=== Begin Enclosure ===

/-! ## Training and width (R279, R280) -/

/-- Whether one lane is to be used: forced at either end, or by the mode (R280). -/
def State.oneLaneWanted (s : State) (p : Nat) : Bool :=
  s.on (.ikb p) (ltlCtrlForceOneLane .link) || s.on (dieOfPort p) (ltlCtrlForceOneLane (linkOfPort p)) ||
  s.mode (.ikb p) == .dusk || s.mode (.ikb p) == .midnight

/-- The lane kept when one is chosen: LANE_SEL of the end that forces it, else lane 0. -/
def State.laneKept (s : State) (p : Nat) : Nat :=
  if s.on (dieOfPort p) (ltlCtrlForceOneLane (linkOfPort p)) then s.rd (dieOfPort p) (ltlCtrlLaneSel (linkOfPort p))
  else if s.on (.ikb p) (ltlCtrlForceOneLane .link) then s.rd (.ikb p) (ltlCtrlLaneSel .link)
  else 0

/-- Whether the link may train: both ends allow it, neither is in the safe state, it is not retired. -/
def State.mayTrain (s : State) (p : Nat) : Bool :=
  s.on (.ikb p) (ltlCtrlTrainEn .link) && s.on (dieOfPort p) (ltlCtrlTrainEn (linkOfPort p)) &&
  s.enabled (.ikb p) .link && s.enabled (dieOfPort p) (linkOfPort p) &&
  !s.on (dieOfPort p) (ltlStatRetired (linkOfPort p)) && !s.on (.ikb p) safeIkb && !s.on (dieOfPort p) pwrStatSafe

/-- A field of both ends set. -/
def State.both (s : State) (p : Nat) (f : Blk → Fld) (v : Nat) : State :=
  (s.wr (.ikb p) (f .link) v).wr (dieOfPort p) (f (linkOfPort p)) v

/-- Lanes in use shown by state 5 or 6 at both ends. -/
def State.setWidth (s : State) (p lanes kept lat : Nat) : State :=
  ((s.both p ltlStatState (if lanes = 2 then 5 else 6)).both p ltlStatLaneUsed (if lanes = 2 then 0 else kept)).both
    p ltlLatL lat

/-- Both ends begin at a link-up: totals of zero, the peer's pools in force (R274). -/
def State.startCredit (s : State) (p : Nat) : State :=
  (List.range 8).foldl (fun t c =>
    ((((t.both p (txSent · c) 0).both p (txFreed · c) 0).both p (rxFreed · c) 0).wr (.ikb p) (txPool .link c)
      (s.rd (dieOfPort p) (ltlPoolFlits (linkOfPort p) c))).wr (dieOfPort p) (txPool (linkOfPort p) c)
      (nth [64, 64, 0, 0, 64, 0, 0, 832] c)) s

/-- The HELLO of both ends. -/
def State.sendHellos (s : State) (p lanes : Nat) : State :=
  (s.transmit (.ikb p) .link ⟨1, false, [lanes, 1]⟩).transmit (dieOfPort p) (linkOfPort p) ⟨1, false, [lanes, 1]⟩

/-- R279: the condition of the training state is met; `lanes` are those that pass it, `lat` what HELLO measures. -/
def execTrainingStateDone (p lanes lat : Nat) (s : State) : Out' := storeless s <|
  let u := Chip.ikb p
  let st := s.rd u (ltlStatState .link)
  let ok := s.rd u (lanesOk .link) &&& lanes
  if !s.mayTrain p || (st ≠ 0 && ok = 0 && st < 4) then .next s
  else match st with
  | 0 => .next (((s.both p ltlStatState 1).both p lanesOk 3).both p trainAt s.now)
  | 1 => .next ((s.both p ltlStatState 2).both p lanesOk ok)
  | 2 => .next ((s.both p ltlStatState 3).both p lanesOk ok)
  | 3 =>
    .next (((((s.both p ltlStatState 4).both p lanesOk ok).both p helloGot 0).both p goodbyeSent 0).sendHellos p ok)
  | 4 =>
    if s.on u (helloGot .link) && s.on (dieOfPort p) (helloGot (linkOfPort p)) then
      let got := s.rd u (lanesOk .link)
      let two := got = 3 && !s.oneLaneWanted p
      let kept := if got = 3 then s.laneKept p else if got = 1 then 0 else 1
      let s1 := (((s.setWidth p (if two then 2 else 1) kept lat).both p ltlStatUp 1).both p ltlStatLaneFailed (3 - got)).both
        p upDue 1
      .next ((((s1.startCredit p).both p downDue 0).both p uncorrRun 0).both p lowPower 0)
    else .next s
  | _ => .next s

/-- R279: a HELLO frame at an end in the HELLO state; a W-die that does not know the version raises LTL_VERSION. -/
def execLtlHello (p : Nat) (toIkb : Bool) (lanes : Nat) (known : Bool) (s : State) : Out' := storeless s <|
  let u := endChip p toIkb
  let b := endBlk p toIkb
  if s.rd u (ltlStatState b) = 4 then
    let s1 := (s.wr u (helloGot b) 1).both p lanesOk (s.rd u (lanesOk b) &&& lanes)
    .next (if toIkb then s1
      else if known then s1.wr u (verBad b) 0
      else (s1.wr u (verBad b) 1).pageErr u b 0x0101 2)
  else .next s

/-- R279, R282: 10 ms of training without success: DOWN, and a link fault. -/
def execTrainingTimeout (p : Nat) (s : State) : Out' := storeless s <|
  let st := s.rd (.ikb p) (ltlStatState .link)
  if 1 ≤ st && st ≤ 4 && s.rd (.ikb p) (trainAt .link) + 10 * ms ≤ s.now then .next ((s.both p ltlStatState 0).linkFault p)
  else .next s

=== End Enclosure ===
=== Begin Enclosure ===

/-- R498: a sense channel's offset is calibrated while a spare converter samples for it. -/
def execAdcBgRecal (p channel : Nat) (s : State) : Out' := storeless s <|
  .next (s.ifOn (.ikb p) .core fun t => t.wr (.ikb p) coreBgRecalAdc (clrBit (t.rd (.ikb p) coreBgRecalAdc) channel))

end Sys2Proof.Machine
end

=== End Enclosure ===
=== Begin Enclosure ===

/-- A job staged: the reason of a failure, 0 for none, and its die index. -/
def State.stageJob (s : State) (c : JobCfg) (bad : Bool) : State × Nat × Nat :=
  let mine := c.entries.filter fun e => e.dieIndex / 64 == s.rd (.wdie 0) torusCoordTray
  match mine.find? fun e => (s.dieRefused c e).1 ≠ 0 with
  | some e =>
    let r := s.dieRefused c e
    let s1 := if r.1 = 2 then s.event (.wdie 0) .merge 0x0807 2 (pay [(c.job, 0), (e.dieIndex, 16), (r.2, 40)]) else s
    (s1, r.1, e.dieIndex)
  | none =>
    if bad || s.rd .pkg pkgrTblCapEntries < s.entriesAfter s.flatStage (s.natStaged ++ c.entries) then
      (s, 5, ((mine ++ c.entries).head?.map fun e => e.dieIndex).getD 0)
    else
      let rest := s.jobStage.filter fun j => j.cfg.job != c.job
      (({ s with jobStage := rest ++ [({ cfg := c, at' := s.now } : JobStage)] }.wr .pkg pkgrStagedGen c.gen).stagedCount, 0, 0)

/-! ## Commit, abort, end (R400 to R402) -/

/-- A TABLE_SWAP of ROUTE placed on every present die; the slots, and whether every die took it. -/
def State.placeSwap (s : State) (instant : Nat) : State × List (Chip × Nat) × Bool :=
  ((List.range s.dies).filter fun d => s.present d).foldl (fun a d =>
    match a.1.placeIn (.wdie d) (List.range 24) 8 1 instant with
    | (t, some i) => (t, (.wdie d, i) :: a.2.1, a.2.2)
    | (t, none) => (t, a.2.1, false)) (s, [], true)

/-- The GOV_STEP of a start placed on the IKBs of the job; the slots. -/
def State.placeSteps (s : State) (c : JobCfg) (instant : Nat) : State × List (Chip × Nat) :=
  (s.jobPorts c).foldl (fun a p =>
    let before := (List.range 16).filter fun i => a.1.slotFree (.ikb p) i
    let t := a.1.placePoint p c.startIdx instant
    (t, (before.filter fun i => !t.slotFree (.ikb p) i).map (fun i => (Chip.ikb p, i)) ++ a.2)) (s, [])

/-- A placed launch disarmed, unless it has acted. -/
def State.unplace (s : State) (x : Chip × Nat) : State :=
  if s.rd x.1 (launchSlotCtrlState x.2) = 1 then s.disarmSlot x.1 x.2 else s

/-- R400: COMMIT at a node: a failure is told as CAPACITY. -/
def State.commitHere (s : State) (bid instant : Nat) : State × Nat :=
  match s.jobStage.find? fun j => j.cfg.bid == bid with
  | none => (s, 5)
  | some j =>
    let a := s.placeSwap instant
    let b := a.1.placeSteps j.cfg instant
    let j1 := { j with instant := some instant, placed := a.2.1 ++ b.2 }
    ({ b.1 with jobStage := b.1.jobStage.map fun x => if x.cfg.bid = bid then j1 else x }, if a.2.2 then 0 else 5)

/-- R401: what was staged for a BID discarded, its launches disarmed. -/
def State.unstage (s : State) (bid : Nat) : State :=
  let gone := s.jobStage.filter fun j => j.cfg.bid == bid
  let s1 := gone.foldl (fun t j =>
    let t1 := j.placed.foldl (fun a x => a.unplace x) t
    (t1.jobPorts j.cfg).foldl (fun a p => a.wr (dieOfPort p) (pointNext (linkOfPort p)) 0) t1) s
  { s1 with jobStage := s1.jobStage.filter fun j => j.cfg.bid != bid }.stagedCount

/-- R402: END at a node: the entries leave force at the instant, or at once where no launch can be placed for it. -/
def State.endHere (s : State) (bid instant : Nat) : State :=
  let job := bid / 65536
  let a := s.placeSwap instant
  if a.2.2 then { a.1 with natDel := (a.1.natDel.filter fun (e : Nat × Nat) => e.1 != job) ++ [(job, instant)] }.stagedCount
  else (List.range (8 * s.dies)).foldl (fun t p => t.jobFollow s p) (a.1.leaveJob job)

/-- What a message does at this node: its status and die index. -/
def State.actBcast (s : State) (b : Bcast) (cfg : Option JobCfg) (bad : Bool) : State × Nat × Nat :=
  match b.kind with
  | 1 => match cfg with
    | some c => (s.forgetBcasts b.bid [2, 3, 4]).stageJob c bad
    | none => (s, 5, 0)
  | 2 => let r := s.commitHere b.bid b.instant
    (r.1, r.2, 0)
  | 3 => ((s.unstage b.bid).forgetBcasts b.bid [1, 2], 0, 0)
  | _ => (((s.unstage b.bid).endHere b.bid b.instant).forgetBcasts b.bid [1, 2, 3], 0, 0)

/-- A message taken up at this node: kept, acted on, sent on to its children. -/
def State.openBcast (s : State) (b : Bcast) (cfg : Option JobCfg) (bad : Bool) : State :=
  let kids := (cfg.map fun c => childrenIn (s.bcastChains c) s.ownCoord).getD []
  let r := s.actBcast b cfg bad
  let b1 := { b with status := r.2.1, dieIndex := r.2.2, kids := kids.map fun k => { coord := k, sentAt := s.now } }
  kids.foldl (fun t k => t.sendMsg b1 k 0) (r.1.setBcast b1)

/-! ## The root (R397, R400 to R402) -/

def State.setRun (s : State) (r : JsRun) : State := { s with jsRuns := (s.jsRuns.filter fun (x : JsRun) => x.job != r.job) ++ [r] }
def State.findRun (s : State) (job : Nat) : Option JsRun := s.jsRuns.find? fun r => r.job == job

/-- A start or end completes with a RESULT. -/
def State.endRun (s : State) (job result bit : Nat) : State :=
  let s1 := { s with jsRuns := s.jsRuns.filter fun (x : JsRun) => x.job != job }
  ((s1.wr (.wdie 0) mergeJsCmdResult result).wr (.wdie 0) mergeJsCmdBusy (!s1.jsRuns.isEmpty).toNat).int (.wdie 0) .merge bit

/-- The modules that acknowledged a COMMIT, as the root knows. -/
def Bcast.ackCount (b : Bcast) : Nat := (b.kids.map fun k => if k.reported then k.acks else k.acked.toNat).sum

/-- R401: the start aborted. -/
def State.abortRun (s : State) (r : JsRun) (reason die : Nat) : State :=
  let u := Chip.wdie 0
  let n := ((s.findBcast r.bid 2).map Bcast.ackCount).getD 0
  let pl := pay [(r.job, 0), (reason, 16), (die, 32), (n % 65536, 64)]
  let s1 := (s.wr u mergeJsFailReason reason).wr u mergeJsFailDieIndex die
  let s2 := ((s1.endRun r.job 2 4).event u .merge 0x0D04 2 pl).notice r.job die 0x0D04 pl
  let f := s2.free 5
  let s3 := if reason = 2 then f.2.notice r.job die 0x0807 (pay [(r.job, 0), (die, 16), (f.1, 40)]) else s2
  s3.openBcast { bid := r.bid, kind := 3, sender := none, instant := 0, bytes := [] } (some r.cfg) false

=== End Enclosure ===

Whenever a line of the listing above holds the string "that", include it in the count, and report only the final number.

4